Monthly inflows to digital asset treasury (DAT) companies have slowed to roughly $555 million, the weakest levels since October 2024, according to DefiLlama. Bitcoin dominated monthly inflows in most months, with the exceptions of August and September 2025.
DefiLlama’s data show inflows fell to about $32.4 million ahead of the 2024 U.S. elections, then surged to more than $12.3 billion after the election results and a pro-crypto regulatory shift. In 2025, treasury inflows contracted and generally remained below $10 billion per month until August 2025, before falling sharply again.
DAT companies have faced a difficult operating environment over the past year, exacerbated by the crypto market crash in October that initiated a multi-month bear market and pushed prices back toward pre-election levels.
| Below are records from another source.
-- ==== Sys2Proof/Laws/Registers.lean ====
section
/-! SUPPORT. Registers of lanes and of the module: a read after a write, and the canonical form of the state. -/

namespace Sys2Proof.Machine

/-! ### A lane -/

/-- A read of the register written gives the value, cut to the entry's width. -/
theorem LaneState.put_get_self (l : LaneState) (k v : Nat) (h : tabCanon regDefault l.reg = true) :
    (l.put k v).get k = v % 2 ^ regWidth k := tabGet_tabSet_self k _ h

/-- A read of another register gives what it held. -/
theorem LaneState.put_get_ne (l : LaneState) {j k : Nat} (h : j ≠ k) (v : Nat) : (l.put k v).get j = l.get j :=
  tabGet_tabSet_ne h _ _

/-- A counter read after it was advanced. -/
theorem LaneState.inc_get_self (l : LaneState) (k : Nat) (h : tabCanon regDefault l.reg = true)
    (hk : l.get k + 1 < 2 ^ regWidth k) : (l.inc k).get k = l.get k + 1 := by
  rw [LaneState.inc, LaneState.put_get_self _ _ _ h, countUp, if_pos hk, Nat.mod_eq_of_lt hk]

/-- A counter advanced leaves every other register alone. -/
theorem LaneState.inc_get_ne (l : LaneState) {j k : Nat} (h : j ≠ k) : (l.inc k).get j = l.get j :=
  l.put_get_ne h _

/-- A register written keeps the canonical form. -/
theorem LaneState.put_canon (l : LaneState) (k v : Nat) (h : tabCanon regDefault l.reg = true) :
    tabCanon regDefault (l.put k v).reg = true := tabCanon_tabSet k _ h

/-- A counter advanced keeps the canonical form. -/
theorem LaneState.inc_canon (l : LaneState) (k : Nat) (h : tabCanon regDefault l.reg = true) :
    tabCanon regDefault (l.inc k).reg = true := l.put_canon k _ h

/-! ### The module -/

/-- The registers of a lane of a canonical state are canonical. -/
theorem lane_regs_canon {s : State} (h : Canon s) (x : LaneId) : tabCanon regDefault (s.lane x).reg = true := by
  cases x
  · exact h.2.2.2.1.1
  · exact h.2.2.2.2.1

/-- The lanes of a canonical state are canonical. -/
theorem lane_canon {s : State} (h : Canon s) (x : LaneId) : LaneCanon (s.lane x) := by
  cases x
  · exact h.2.2.2.1
  · exact h.2.2.2.2

/-- A read of the lane's register that was written. -/
theorem State.put_get_self {s : State} (h : Canon s) (x : LaneId) (k v : Nat) :
    (s.put x k v).get x k = v % 2 ^ regWidth k := by
  rw [State.get, State.put_lane_self]
  exact LaneState.put_get_self _ k v (lane_regs_canon h x)

/-- A read of another register of the lane. -/
theorem State.put_get_ne (s : State) (x : LaneId) {j k : Nat} (h : j ≠ k) (v : Nat) : (s.put x k v).get x j = s.get x j := by
  rw [State.get, State.put_lane_self]
  exact LaneState.put_get_ne _ h v

/-- A register of the other lane. -/
theorem State.put_get_peer (s : State) (x : LaneId) (j k v : Nat) : (s.put x k v).get x.peer j = s.get x.peer j := by
  rw [State.get, State.put_lane_peer, State.get]

/-- A read of the module-level register that was written. -/
theorem State.mput_mget_self {s : State} (h : Canon s) (k v : Nat) : (s.mput k v).mget k = v % 2 ^ regWidth k :=
  tabGet_tabSet_self k _ h.1

/-- A read of another module-level register. -/
theorem State.mput_mget_ne (s : State) {j k : Nat} (h : j ≠ k) (v : Nat) : (s.mput k v).mget j = s.mget j :=
  tabGet_tabSet_ne h _ _

/-- A module-level counter advanced. -/
theorem State.minc_mget_self {s : State} (h : Canon s) (k : Nat) (hk : s.mget k + 1 < 2 ^ regWidth k) :
    (s.minc k).mget k = s.mget k + 1 := by
  rw [State.minc, State.mput_mget_self h, countUp, if_pos hk, Nat.mod_eq_of_lt hk]

/-! ### The canonical form of the state -/

/-- A change of a lane that keeps the lane canonical keeps the state so. -/
theorem canon_upd {s : State} (h : Canon s) (x : LaneId) (f : LaneState → LaneState) (hf : LaneCanon (f (s.lane x))) :
    Canon (s.upd x f) := by
  obtain ⟨h1, h2, h3, h4, h5⟩ := h
  cases x
  · exact ⟨h1, h2, h3, hf, h5⟩
  · exact ⟨h1, h2, h3, h4, hf⟩

/-- A change of both lanes alike. -/
theorem canon_updBoth {s : State} (h : Canon s) (f : LaneState → LaneState) (hf : ∀ l, LaneCanon l → LaneCanon (f l)) :
    Canon (s.updBoth f) :=
  canon_upd (canon_upd h .A f (hf _ (lane_canon h .A))) .B f (hf _ (lane_canon h .B))

/-- A register written keeps a lane canonical. -/
theorem laneCanon_put {l : LaneState} (h : LaneCanon l) (k v : Nat) : LaneCanon (l.put k v) :=
  ⟨l.put_canon k v h.1, h.2⟩

/-- A counter advanced keeps a lane canonical. -/
theorem laneCanon_inc {l : LaneState} (h : LaneCanon l) (k : Nat) : LaneCanon (l.inc k) := laneCanon_put h k _

/-- A pin changed keeps a lane canonical. -/
theorem laneCanon_updPin {l : LaneState} (h : LaneCanon l) (n : Nat) (f : Pin → Pin) : LaneCanon (l.updPin n f) :=
  ⟨h.1, h.2.1, rising_changeAt _ _ _ h.2.2.1, h.2.2.2⟩

/-- A port changed keeps a lane canonical. -/
theorem laneCanon_updPort {l : LaneState} (h : LaneCanon l) (e : EndId) (f : Port → Port) : LaneCanon (l.updPort e f) := by
  cases e <;> exact h

/-- A register written keeps the state canonical. -/
theorem canon_put {s : State} (h : Canon s) (x : LaneId) (k v : Nat) : Canon (s.put x k v) :=
  canon_upd h x _ (laneCanon_put (lane_canon h x) k v)

/-- A counter advanced keeps the state canonical. -/
theorem canon_inc {s : State} (h : Canon s) (x : LaneId) (k : Nat) : Canon (s.inc x k) :=
  canon_upd h x _ (laneCanon_inc (lane_canon h x) k)

/-- A module-level register written keeps the state canonical. -/
theorem canon_mput {s : State} (h : Canon s) (k v : Nat) : Canon (s.mput k v) := ⟨tabCanon_tabSet k _ h.1, h.2⟩

/-- A module-level counter advanced keeps the state canonical. -/
theorem canon_minc {s : State} (h : Canon s) (k : Nat) : Canon (s.minc k) := canon_mput h k _

/-- A collector's class level raised keeps its tables canonical. -/
theorem collCanon_level {c : Collector} (h : CollCanon c) (k v : Nat) :
    CollCanon { c with level := tabSet (fun _ => 0) k v c.level } := ⟨tabCanon_tabSet k v h.1, h.2⟩

/-- A collector changed keeps the state canonical if it stays so itself. -/
theorem canon_updColl {s : State} (h : Canon s) (c : CollectorId) (f : Collector → Collector)
    (hf : CollCanon (f (s.collector c))) : Canon (s.updColl c f) := by
  cases c with
  | lane x => exact canon_upd h x _ ⟨(lane_canon h x).1, (lane_canon h x).2.1, (lane_canon h x).2.2.1, (lane_canon h x).2.2.2.1, hf⟩
  | module => exact ⟨h.1, hf, h.2.2⟩

/-- A write of exchange memory keeps a lane canonical. -/
theorem laneCanon_xmem {l : LaneState} (h : LaneCanon l) (o : Nat) (d : List Byte) :
    LaneCanon { l with xmem := tabSetAll (fun _ => 0) o d l.xmem } := ⟨h.1, tabCanon_tabSetAll o d h.2.1, h.2.2⟩

end Sys2Proof.Machine
end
Industry observers say treasury firms must adapt or risk stagnation. Patrick Ngan, chief investment officer of Zeta Network Group, said corporate Bitcoin treasuries need to demonstrate they can use the asset rather than merely store it. He added that treasury companies with operating businesses that generate cash flow will outperform those that only accumulate and hold crypto.
Possible revenue sources for treasury firms include staking or validation services on proof-of-stake networks, proof-of-work mining, lending in decentralized finance (DeFi), and income from unrelated businesses. Some firms are combining crypto holdings with traditional assets: real estate investor Grant Cardone expanded his multifamily housing fund approach by creating hybrid digital asset treasury vehicles that pair real estate with Bitcoin. Cardone said the structure benefits from property appreciation, real estate tax advantages and rental income that can be reinvested into additional BTC purchases, and argued that real estate is a strong treasury asset because housing demand is non-discretionary.
DefiLlama’s rankings show which entities hold the largest crypto treasuries, and industry participants are weighing consolidation and strategic shifts as market pressures persist.